If, at any time since 1954, you have had a small child and a great fondness for sweet, brave, faithful elephants, then you may have figured this out already — the writers of “Horton Hears a Who” have used about 10 minutes worth of Dr. Seuss' original story.

Of course, most Dr. Seuss books only lasted about 10 minutes anyway, but that was all Theodore Geisel needed to make you feel good about life in general and yourself in particular. This isn't to say that this latest version of “Horton Hears a Who” isn't a first-rate movie. It is.

You have to give writers Ken Daurio and Cinco Paul credit for basing their story on the best. You've also got to admit that they've done a great job of adding 80 minutes of their own lively material to the classic story of that very special elephant. There is never any doubt that Horton “meant what I said, and I said what I meant, 'cause an elephant's faithful, 100 percent.” Horton is the real thing.
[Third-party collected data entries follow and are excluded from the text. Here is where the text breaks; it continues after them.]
/-! ### `State.startAwaitany` -/

@[simp] theorem State.startAwaitany_a (s : State) :
    (s.startAwaitany).a = s.a := rfl

@[simp] theorem State.startAwaitany_n (s : State) :
    (s.startAwaitany).n = s.n := rfl

@[simp] theorem State.startAwaitany_b (s : State) :
    (s.startAwaitany).b = s.b := rfl

@[simp] theorem State.startAwaitany_dbuf (s : State) :
    (s.startAwaitany).dbuf = s.dbuf := rfl

@[simp] theorem State.startAwaitany_obuf (s : State) :
    (s.startAwaitany).obuf = s.obuf := rfl

@[simp] theorem State.startAwaitany_olen (s : State) :
    (s.startAwaitany).olen = s.olen := rfl

@[simp] theorem State.startAwaitany_result (s : State) :
    (s.startAwaitany).result = s.result := rfl

@[simp] theorem State.startAwaitany_busy (s : State) :
    (s.startAwaitany).busy = true := rfl

@[simp] theorem State.startAwaitany_fault (s : State) :
    (s.startAwaitany).fault = s.fault := rfl

@[simp] theorem State.startAwaitany_halt (s : State) :
    (s.startAwaitany).halt = s.halt := rfl

@[simp] theorem State.startAwaitany_phase (s : State) :
    (s.startAwaitany).phase = .wait := rfl

@[simp] theorem State.startAwaitany_mode (s : State) :
    (s.startAwaitany).mode = s.mode := rfl

@[simp] theorem State.startAwaitany_att (s : State) :
    (s.startAwaitany).att = s.att := rfl

@[simp] theorem State.startAwaitany_idx (s : State) :
    (s.startAwaitany).idx = s.idx := rfl

@[simp] theorem State.startAwaitany_tmr (s : State) :
    (s.startAwaitany).tmr = Config.tTicks := rfl

@[simp] theorem State.startAwaitany_wild (s : State) :
    (s.startAwaitany).wild = true := rfl

@[simp] theorem State.startAwaitany_expb (s : State) :
    (s.startAwaitany).expb = s.expb := rfl

@[simp] theorem State.startAwaitany_retryTick (s : State) :
    (s.startAwaitany).retryTick = s.retryTick := rfl

@[simp] theorem State.startAwaitany_abort (s : State) :
    (s.startAwaitany).abort = s.abort := rfl

@[simp] theorem State.startAwaitany_inputs (s : State) :
    (s.startAwaitany).inputs = s.inputs := rfl

@[simp] theorem State.startAwaitany_chan (s : State) :
    (s.startAwaitany).chan = s.chan := rfl

@[simp] theorem State.startAwaitany_host (s : State) :
    (s.startAwaitany).host = s.host := rfl

/-! ### `State.blockReset` -/

@[simp] theorem State.blockReset_a (s : State) :
    (s.blockReset).a = State.reset.a := rfl

@[simp] theorem State.blockReset_n (s : State) :
    (s.blockReset).n = State.reset.n := rfl

@[simp] theorem State.blockReset_b (s : State) :
    (s.blockReset).b = State.reset.b := rfl

@[simp] theorem State.blockReset_dbuf (s : State) :
    (s.blockReset).dbuf = State.reset.dbuf := rfl

@[simp] theorem State.blockReset_obuf (s : State) :
    (s.blockReset).obuf = State.reset.obuf := rfl

@[simp] theorem State.blockReset_olen (s : State) :
    (s.blockReset).olen = State.reset.olen := rfl

@[simp] theorem State.blockReset_result (s : State) :
    (s.blockReset).result = State.reset.result := rfl

@[simp] theorem State.blockReset_busy (s : State) :
    (s.blockReset).busy = State.reset.busy := rfl

@[simp] theorem State.blockReset_fault (s : State) :
    (s.blockReset).fault = State.reset.fault := rfl

@[simp] theorem State.blockReset_halt (s : State) :
    (s.blockReset).halt = State.reset.halt := rfl

@[simp] theorem State.blockReset_phase (s : State) :
    (s.blockReset).phase = State.reset.phase := rfl

@[simp] theorem State.blockReset_mode (s : State) :
    (s.blockReset).mode = State.reset.mode := rfl

@[simp] theorem State.blockReset_att (s : State) :
    (s.blockReset).att = State.reset.att := rfl

@[simp] theorem State.blockReset_idx (s : State) :
    (s.blockReset).idx = State.reset.idx := rfl

@[simp] theorem State.blockReset_tmr (s : State) :
    (s.blockReset).tmr = State.reset.tmr := rfl

@[simp] theorem State.blockReset_wild (s : State) :
    (s.blockReset).wild = State.reset.wild := rfl

@[simp] theorem State.blockReset_expb (s : State) :
    (s.blockReset).expb = State.reset.expb := rfl

@[simp] theorem State.blockReset_retryTick (s : State) :
    (s.blockReset).retryTick = State.reset.retryTick := rfl

@[simp] theorem State.blockReset_abort (s : State) :
    (s.blockReset).abort = s.abort := rfl

@[simp] theorem State.blockReset_inputs (s : State) :
    (s.blockReset).inputs = s.inputs := rfl

@[simp] theorem State.blockReset_chan (s : State) :
    (s.blockReset).chan = if s.callDue then s.chan.abandon else s.chan := rfl

@[simp] theorem State.blockReset_host (s : State) :
    (s.blockReset).host = State.reset.host := rfl

/-! ### `State.bannerMatched`: the fields it never writes -/

@[simp] theorem State.bannerMatched_a (s : State) : s.bannerMatched.a = s.a := by
  unfold State.bannerMatched; split <;> rfl

@[simp] theorem State.bannerMatched_n (s : State) : s.bannerMatched.n = s.n := by
  unfold State.bannerMatched; split <;> rfl

@[simp] theorem State.bannerMatched_b (s : State) : s.bannerMatched.b = s.b := by
  unfold State.bannerMatched; split <;> rfl

@[simp] theorem State.bannerMatched_dbuf (s : State) : s.bannerMatched.dbuf = s.dbuf := by
  unfold State.bannerMatched; split <;> rfl

@[simp] theorem State.bannerMatched_obuf (s : State) : s.bannerMatched.obuf = s.obuf := by
  unfold State.bannerMatched; split <;> rfl

@[simp] theorem State.bannerMatched_olen (s : State) : s.bannerMatched.olen = s.olen := by
  unfold State.bannerMatched; split <;> rfl

@[simp] theorem State.bannerMatched_result (s : State) : s.bannerMatched.result = s.result := by
  unfold State.bannerMatched; split <;> rfl

@[simp] theorem State.bannerMatched_busy (s : State) : s.bannerMatched.busy = s.busy := by
  unfold State.bannerMatched; split <;> rfl

@[simp] theorem State.bannerMatched_fault (s : State) : s.bannerMatched.fault = s.fault := by
  unfold State.bannerMatched; split <;> rfl

@[simp] theorem State.bannerMatched_halt (s : State) : s.bannerMatched.halt = s.halt := by
  unfold State.bannerMatched; split <;> rfl

@[simp] theorem State.bannerMatched_mode (s : State) : s.bannerMatched.mode = s.mode := by
  unfold State.bannerMatched; split <;> rfl

@[simp] theorem State.bannerMatched_att (s : State) : s.bannerMatched.att = s.att := by
  unfold State.bannerMatched; split <;> rfl

@[simp] theorem State.bannerMatched_retryTick (s : State) : s.bannerMatched.retryTick = s.retryTick := by
  unfold State.bannerMatched; split <;> rfl

@[simp] theorem State.bannerMatched_abort (s : State) : s.bannerMatched.abort = s.abort := by
  unfold State.bannerMatched; split <;> rfl

@[simp] theorem State.bannerMatched_inputs (s : State) : s.bannerMatched.inputs = s.inputs := by
  unfold State.bannerMatched; split <;> rfl

@[simp] theorem State.bannerMatched_chan (s : State) : s.bannerMatched.chan = s.chan := by
  unfold State.bannerMatched; split <;> rfl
As in the book, Horton takes responsibility for saving a tiny white speck that is really an entire civilization facing total extinction. What isn't in the book are subplots involving murder-for-hire, father-son alienation, the depths of personal angst and the ugly face of mob violence. All this, and it still earns its G rating.

Happily, the heart and soul of the book are also part of the movie. The animation uses all the gloriously goofy scenery and characters originally drawn by our dear doctor. Best of all, Jim Carrey's Horton really does give us the quiet (if we can we use a word like “quiet” when talking about Jim Carrey), honest, caring and straightforward pachyderm we'd all love to have as a best friend, even if very few of us could ever be friends as good as Horton.
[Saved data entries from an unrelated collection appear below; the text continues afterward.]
-- ==== Sys2Proof/Tests/Slice0.lean ====
section
/-!
SUPPORT. Tests: words written out from the spec's encodings, ill-formed words, the worked vectors of
95_test_vectors.md one step at a time, and for every obligation with hypotheses a state and operands
that meet them.
-/

namespace Sys2Proof.Tests

open Sys2Proof Sys2Proof.Machine

/-! ### Decoding: words written out bit by bit from R101 -/

theorem test_decode_encd : decode [0b00000001] = .ok (.encd, []) := by decide

theorem test_decode_ence : decode [0b00000010] = .ok (.ence, []) := by decide

theorem test_decode_encx : decode [0b00000011] = .ok (.encx, []) := by decide

theorem test_decode_await : decode [0b00010000] = .ok (.await, []) := by decide

theorem test_decode_awaitany : decode [0b00010001] = .ok (.awaitany, []) := by decide

theorem test_decode_trywr : decode [0b00010010] = .ok (.trywr, []) := by decide

theorem test_decode_drain : decode [0b00010011] = .ok (.drain, []) := by decide

theorem test_decode_flush : decode [0b00010100] = .ok (.flush, []) := by decide

theorem test_decode_hsinit : decode [0b00100000] = .ok (.hsinit, []) := by decide

theorem test_decode_hspost : decode [0b00100001] = .ok (.hspost, []) := by decide

/-- K1 to K3: unassigned codes, at the ends of their ranges. -/
theorem test_decode_unassigned :
    [0x00, 0x04, 0x0F, 0x15, 0x1F, 0x22, 0x30, 0x80, 0xFF].map decodeByte =
      List.replicate 9 none := by decide

/-- K6: ten of the 256 values are assigned. -/
theorem test_decode_count :
    ((List.range 256).filter fun c => (decodeByte (BitVec.ofNat 8 c)).isSome).length = 10 := by
  decide

theorem test_decode_no_word : decode [] = .error .noWord := by decide

theorem test_table_word : decodeTableWord 8 0x21 = some .hspost := by decide

theorem test_table_word_unassigned : decodeTableWord 8 0x00 = none := by decide

/-! ### Ill-formed words, one for each check -/

theorem test_illformed_unit : (⟨3, 0⟩ : CmdWord).unitAssigned = false := by decide

theorem test_illformed_codec : (⟨0, 4⟩ : CmdWord).wf = false ∧ (⟨0, 0⟩ : CmdWord).wf = false := by
  decide

theorem test_illformed_channel : (⟨1, 5⟩ : CmdWord).wf = false := by decide

theorem test_illformed_handshake : (⟨2, 2⟩ : CmdWord).wf = false := by decide

theorem test_illformed_wide_unit : (⟨15, 1⟩ : CmdWord).wf = false := by decide

/-! ### Small states -/

/-- The next state, if there is one, passes a check. -/
def nextIs (o : Result) (check : State → Bool) : Bool :=
  match o with
  | .next t => check t
  | _ => false

/-- An idle block with these operands. -/
def idle (a : Word) (n b : Byte) (data : List Host.Cell) : State :=
  { State.reset with a := a, n := n, b := b, dbuf := data }

/-- A channel with these draws of its poll still to come. -/
def polling (draws : List PollDraw) : Channel :=
  { Channel.initial with pollScript := draws }

/-- A block in the wait of AWAIT for `e` with `k` TICKs left. -/
def waiting (e : Byte) (k : Nat) (draws : List PollDraw) : State :=
  { State.reset with busy := true, phase := .wait, expb := e, tmr := k, chan := polling draws }

/-- A block in the wait of AWAITANY with `k` TICKs left. -/
def waitingAny (k : Nat) (draws : List PollDraw) : State :=
  { State.reset with busy := true, phase := .wait, wild := true, tmr := k, chan := polling draws }

/-- A block running TRYWR of `b`. -/
def writing (b : Byte) (draw : WriteDraw) : State :=
  { State.reset with
    busy := true, phase := .write, b := b
    chan := { Channel.initial with writeScript := [draw] } }

/-- A block running DRAIN with these bytes queued. -/
def draining (queued : List Byte) (draw : DrainDraw) : State :=
  { State.reset with
    busy := true, phase := .draining
    chan := { Channel.initial with queued := queued, drainScript := [draw] } }

/-- A block running FLUSH with these bytes in the two queues. -/
def flushing (unread queued : List Byte) (draw : FlushDraw) : State :=
  { State.reset with
    busy := true, phase := .flushing
    chan := { Channel.initial with unread := unread, queued := queued, flushScript := [draw] } }

/-- A handshake in step 1. -/
def hsFlushing (m : HsMode) (draw : FlushDraw) : State :=
  { State.reset with
    busy := true, phase := .hsFlush, mode := m
    chan := { Channel.initial with flushScript := [draw] } }

/-- HSINIT in step 2. -/
def hsAttention (draw : WriteDraw) : State :=
  { State.reset with
    busy := true, phase := .hsAttn, mode := .initial
    chan := { Channel.initial with writeScript := [draw] } }

/-- HSPOST in step 2 with `k` attempts counted. -/
def hsCounting (k : BitVec 4) : State :=
  { State.reset with busy := true, phase := .hsAttn, mode := .postload, att := k }

/-- A handshake in step 3, awaiting banner byte `i` with `k` TICKs left. -/
def hsMatching (m : HsMode) (i : Fin 6) (k : Nat) (draws : List PollDraw) : State :=
  { State.reset with
    busy := true, phase := .hsMatch, mode := m, idx := i, expb := bannerByte i, tmr := k
    chan := polling draws }

/-- A handshake in step 4 with `k` TICKs left. -/
def hsSilent (m : HsMode) (k : Nat) (draws : List PollDraw) : State :=
  { State.reset with
    busy := true, phase := .hsQuiet, mode := m, wild := true, tmr := k, chan := polling draws }

/-- An idle block whose host software has this to do. -/
def programmed (ops : List HostOp) (r : ResultCode) : State :=
  { State.reset with result := r, host := { HostSide.initial with prog := ops } }

/-- 24 data cells, all holding `v`. -/
def filled (v : Byte) : List Host.Cell :=
  (List.range 24).map fun i => (i, v)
Sure, this Horton has frequent flights of imaginative fun never guessed at in the book, but these additions make sense and blend in well, if you look at them more like the role-playing games of 6-year-old boys.
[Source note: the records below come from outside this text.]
-- ==== Sys2Proof/Word.lean ====
section
/-!
DEFINITION. The block's word types, one abbreviation per register width of 10_state.md R10 and per
encoded word of 30_encoding.md R50, R51, R53, R56. All quantities are unsigned (00_scope.md R6).
-/

namespace Sys2Proof

/-- A brightness level register or a frame table entry: 4 bits, legal 0..8 (R11, R53). -/
abbrev Level := BitVec 4

/-- The LED index register `led`: 3 bits, legal 0..5 (R12). -/
abbrev LedIndex := BitVec 3

/-- The sub-frame position register `sub`: 4 bits, legal 0..8 (R13). -/
abbrev SubTick := BitVec 4

/-- The tick counter `cnt`: 10 bits, legal 0..749 between events (R15). -/
abbrev TickCount := BitVec 10

/-- The animation cursor `ai`: 6 bits, legal 0..53 (R16). -/
abbrev FrameIndex := BitVec 6

/-- A brightness mask: 8 bits, bit b belongs to sub-tick b (R31, R53). -/
abbrev Mask := BitVec 8

/-- One of the two pin registers: 3 bits, bit PINBIT(p) for pin p (R17). -/
abbrev PinReg := BitVec 3

/-- The pin word `{pin_dir, pin_out}`: 6 bits, direction on the more significant side (R51). -/
abbrev PinWord := BitVec 6

/-- The event word `{rst, tick}`: bit 1 is `rst`, bit 0 is `tick` (R50). -/
abbrev EventWord := BitVec 2

/-- The slot code of a micro-operation: 3 bits (R56). -/
abbrev SlotCode := BitVec 3

end Sys2Proof
end

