/-- 40_tick_and_scan.md section 7 (R75): over 54 successive TICKs during which the level of LED k does not
change, PIN_ON(k) is issued on exactly min(bv[k], 8) of them, for every MASK and TOPO the spec admits
and from any position of the cursor. -/
def Obligations.DutyCycleIsTheBrightnessLevel : Prop :=
  ∀ (s : State) (k : Fin 6), InRange s → MaskOk s.config.mask → TopologyOk s.config.topo →
    (∀ n < 54, ∀ t, ticks n s = .next t → t.bv[k] = s.bv[k]) →
    ticksShowing (onWord s.config.topo[k]) 54 s = min (s.bv[k]).toNat 8

/-- 44_animator.md section 2 (R113, conflict C11): in a sub-frame of nine TICKs in which the LED's level
moves by at most one, under either reading of MASK (20_memory.md R31), the lit ticks are as many as the old
or the new level. -/
def Obligations.MixedSubFrameShowsOldOrNewLevel : Prop :=
  ∀ (s t : State) (k : Fin 6), InRange s → s.led.toNat = k.val → s.sub = 0 →
    (s.config.mask = maskRef ∨ s.config.mask = maskAlt) → TopologyOk s.config.topo → ticks 9 s = .next t →
    (s.bv[k]).toNat ≤ 8 → (t.bv[k]).toNat ≤ 8 →
    (s.bv[k]).toNat ≤ (t.bv[k]).toNat + 1 → (t.bv[k]).toNat ≤ (s.bv[k]).toNat + 1 →
    ticksShowing (onWord s.config.topo[k]) 9 s = (s.bv[k]).toNat ∨
      ticksShowing (onWord s.config.topo[k]) 9 s = (t.bv[k]).toNat

/-- 10_state.md section 8 (R22): under the reference tables the state after n TICKs from reset depends on n
modulo 40 500 only, and on no less. -/
def Obligations.WholeStateHasPeriod40500 : Prop :=
  ∀ m n : Nat, ticks m State.reset = ticks n State.reset ↔ m % 40500 = n % 40500

/-- 70_reset_and_hazards.md section 1 (R142): under the reference tables the first 1 519 TICKs after reset
leave every LED dark, and the 1 520th issues PIN_ON0. -/
def Obligations.FirstLightIsOnTick1520 : Prop :=
  (∀ n ≤ 1519, ∃ t, ticks n State.reset = .next t ∧ t.pinWord = 0b000000#6) ∧
  ∃ t, ticks 1520 State.reset = .next t ∧ t.pinWord = 0b011001#6

/-- 42_cursor_sequencer.md section 2 (R92, decisions D7, D10): a TICK that runs with the cursor on the last
position of a sub-frame leaves every LED dark, whatever the brightness: one tick in nine. -/
def Obligations.EveryNinthTickIsDark : Prop :=
  ∀ (n : Nat) (s : State), InRange s → (position s + n) % 9 = 8 →
    ∃ t, ticks (n + 1) s = .next t ∧ t.pinWord = 0b000000#6

/-! ### The reference tables and the stimulus notation -/

/-- 20_memory.md section 1 (R31, decision D6): bit b of the reference MASK[L] is set exactly when b ≥ 8 − L,
and each mask's bits are among the next one's. -/
def Obligations.ReferenceMaskFillsFromTheTop : Prop :=
  (∀ (L : Fin 9) (b : Fin 8), maskRef[L].getLsbD b.val = decide (8 ≤ b.val + L.val)) ∧
  ∀ (L : Nat) (_ : L < 8), maskRef[L] &&& maskRef[L + 1] = maskRef[L]

/-- 20_memory.md section 1 (R33, decision D17, conflict C4): the reference FRAME is the triangular ramp, each
level three times, and FRAME_ALT is the same ramp three places later. -/
def Obligations.ReferenceFrameIsTheTriangularRamp : Prop :=
  (∀ n : Fin 54, (frameRef[n]).toNat = if n.val < 27 then n.val / 3 else (53 - n.val) / 3) ∧
  ∀ n : Fin 54, frameAlt[n] = frameAt frameRef (n.val + 51)

/-- 30_encoding.md section 7 (R58): the observation of n steps is the pin word after each of them, in order,
and the final state. It answers exactly where the n steps answer, and is refused for their reason. -/
def Obligations.ObservationHasOnePinWordPerEvent : Prop :=
  ∀ (n : Nat) (s : State),
    (∀ (t : State) (ws : List PinWord), observe n s = .ok (ws, t) ↔
      steps n s = .next t ∧ ws.length = n ∧
        ∀ k < n, ∃ u, steps (k + 1) s = .next u ∧ ws[k]? = some u.pinWord) ∧
    ∀ r : Refusal, observe n s = .error r ↔ steps n s = .refused r

/-- 30_encoding.md section 7 (R59): observing a stimulus of n TICKs gives the state n TICKs reach, with
nothing left to deliver. -/
def Obligations.ObservedTicksReachTheStateOfTheTicks : Prop :=
  ∀ (n : Nat) (s : State), s.config.Ok → InRange s →
    ∃ t ws, ticks n { s with stimulus := [] } = .next t ∧
      (Stimulus.mk (some s) [.tickTimes n]).observation = .ok (ws, t)
end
No one else besides Steve Carell could have done such wonderful work in creating the voice of the mayor of Who-ville, a reluctant hero, just like Horton, and truly a person worth saving, no matter how small.

And in the totally thankless role of that mean, selfish, self-righteous Kangaroo — Carol Burnett can't be beat.

Well, Kangaroo can be beat, and Horton will win, of course, since this is a children's movie. And her heart will soften appropriately when Horton repays her cruelty by offering her a kind, forgiving smile and a cookie. Did I mention that this is a G-rated movie?

?MARY BURKIN of Burbank is an actress, playwright and Glendale lawyer.